The threat actor known as Storm-0249 appears to be reinventing itself. Once known mainly as an initial access broker, the group is now leaning into more advanced techniques, domain spoofing, DLL sideloading, and fileless PowerShell execution to push ransomware deeper into corporate networks.
According to a new analysis from ReliaQuest, these upgraded tactics make Storm-0249 far harder to spot. They help the group move quietly, maintain access, and keep security teams guessing while they prepare the ground for larger attacks.
Storm-0249 was first described by Microsoft in late 2024 as a broker selling access to compromised networks.
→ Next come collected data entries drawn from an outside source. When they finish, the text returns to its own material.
/-- A released shot of detector k waits (15 R455). -/
def State.shot (s : State) (k : Nat) : Bool := s.inj.released = some k

/-- The released shot has acted (15 R451, R455). -/
def State.shotTaken (s : State) : State :=
  { s with inj := { s.inj with released := none, taken := s.inj.taken + 1 } }

/-- A check of detector k that finds `real`: whether it detects, and the state with a meeting shot consumed (15 R455). -/
def State.detect (s : State) (k : Nat) (real : Bool) : Bool × State :=
  if s.shot k then (true, s.shotTaken) else (real, s)

/-! ### Source pulses (01 R31-R36) -/

/-- The AON sources (01 R35). -/
def aonSource (k : Nat) : Bool := (0x40 ≤ k && k ≤ 0x5F) || (0x62 ≤ k && k ≤ 0x65)

/-- The latch bit of a line set. -/
def State.latchLine (s : State) (l : BitVec 6) : State :=
  { s with fab := { s.fab with latch := setBit s.fab.latch l.toNat true } }

/-- The sources that pulse in CORE itself, without a synchroniser on their way (01 R18, R43): DMA completions, survey progress, EV_SOFT. -/
def coreSource (k : Nat) : Bool := k < 0x10 || k = 0x3C || 0x80 ≤ k

/-- A source pulses: on its way to its line in RUN and IDLE, where a pulse that finds the source's synchroniser still pending merges, counted unless the
source's route is disabled (01 R21, R34); in SLEEP and OFF an AON source sets its latch bit (01 R35). -/
def State.raise (s : State) (k : Nat) : State :=
  if s.inRunIdle then
    if s.fab.raised.contains k && !coreSource k then (if (vget s.fab.src k {}).en then s.count 3 else s)
    else { s with fab := { s.fab with raised := s.fab.raised ++ [k] } }
  else if aonSource k && (vget s.fab.src k {}).en then s.latchLine (vget s.fab.src k {}).line
  else s

/-- Part k of a line-engine bank's contents is written (05 R161, 10 R329). -/
def State.bankWrote (s : State) (b k : Nat) : State := s.modBank b (fun x => { x with wrote := setBit x.wrote k true })

/-! ### Image store -/

/-- Bits per channel and rank (10 R331). -/
def densityGb (d : Nat) : Nat :=
  match d with
  | 0 => 4
  | 1 => 6
  | 2 => 8
  | 3 => 12
  | _ => 16

/-- Usable bytes of a setup: 7/8 of the capacity (10 R332). -/
def storeBytesOf (c : StoreCfg) : Nat :=
  let ch := if c.channels = 0xF then 4 else if c.channels = 0x3 then 2 else 1
  ch * c.ranks * densityGb c.density * 2 ^ 27 / 8 * 7

/-- STORE: usable bytes now, 0 while unconfigured (10 R331, R334). -/
def State.storeBytes (s : State) : Nat :=
  match s.mem.cfg, s.mem.training with
  | some c, none => storeBytesOf c
  | _, _ => 0

/-- Bytes read from the image store. -/
def State.storeRead (s : State) (a n : Nat) : Bytes := mread s.mem.store a n

/-- Bytes written to the image store. -/
def State.storeWrite (s : State) (a : Nat) (b : Bytes) : State :=
  { s with mem := { s.mem with store := mwrite s.mem.store a b } }

end Sys2Proof.Machine
end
Its customers included high-profile ransomware and extortion crews, such as Storm-0501. Earlier this year, Microsoft also linked the group to a phishing operation that used U.S. tax-themed lures to deliver malware strains like Latrodectus and Brute Ratel C4 tools designed specifically for post-exploitation work.
The goal in those earlier campaigns was straightforward: stay inside an enterprise long enough to sell access to ransomware groups who want a fast, reliable way into their victims.
ReliaQuest’s latest findings suggest the group is now taking a more hands-on approach.
Upgraded Social Engineering
Instead of broad phishing waves, Storm-0249 has begun using ClickFix, a social-engineering trick that prompts a victim to run what appears to be a harmless command in the Windows Run dialog. The victim thinks they’re fixing a software issue; in reality, they’re launching the attacker’s initial payload.
In this case, the command calls curl.exe a perfectly legitimate Windows tool to download a PowerShell script from a URL disguised to look like a Microsoft domain:
sgcipl[.]com/us.microsoft.com/bdo/
The downloaded script runs filelessly, meaning nothing obvious lands on disk. That makes it much harder for antivirus tools to flag.
The script then triggers a malicious MSI installer that runs with SYSTEM-level privileges. Once installed, it places a tampered SentinelOne DLL (SentinelAgentCore.dll) and a legitimate SentinelAgentWorker.exe in the victim’s AppData folder. When the real executable runs, it quietly sideloads the trojanized DLL instead of SentinelOne’s actual component.
From there, the rogue DLL sets up encrypted communication with a command-and-control server.
Blending In With Windows
Storm-0249 doesn’t stop with stealthy delivery. The group also uses standard Windows administration tools, reg.exe, findstr.exe, and others to pull system identifiers like MachineGuid. These details are used to prepare systems for ransomware deployment, and because the commands run under the trusted SentinelOne process, most security tools simply don’t question them.
ReliaQuest points out that this marks a noticeable shift: the group is relying less on high-volume phishing and more on precision intrusions that take advantage of trust in signed processes and well-known security products.
Preparing for Ransomware Affiliates
The reconnaissance step isn’t random. MachineGuid, for example, is a critical value for many ransomware crews. Groups like LockBit and ALPHV use it to bind encryption keys to individual systems. That binding ensures that even if defenders manage to get their hands on the ransomware binary or reverse-engineer the encryption routine, they still can’t decrypt the victim’s files without the attacker’s private key.
In other words, Storm-0249 isn’t just stealing access anymore, it’s building a cleaner, more reliable pipeline straight into ransomware operations.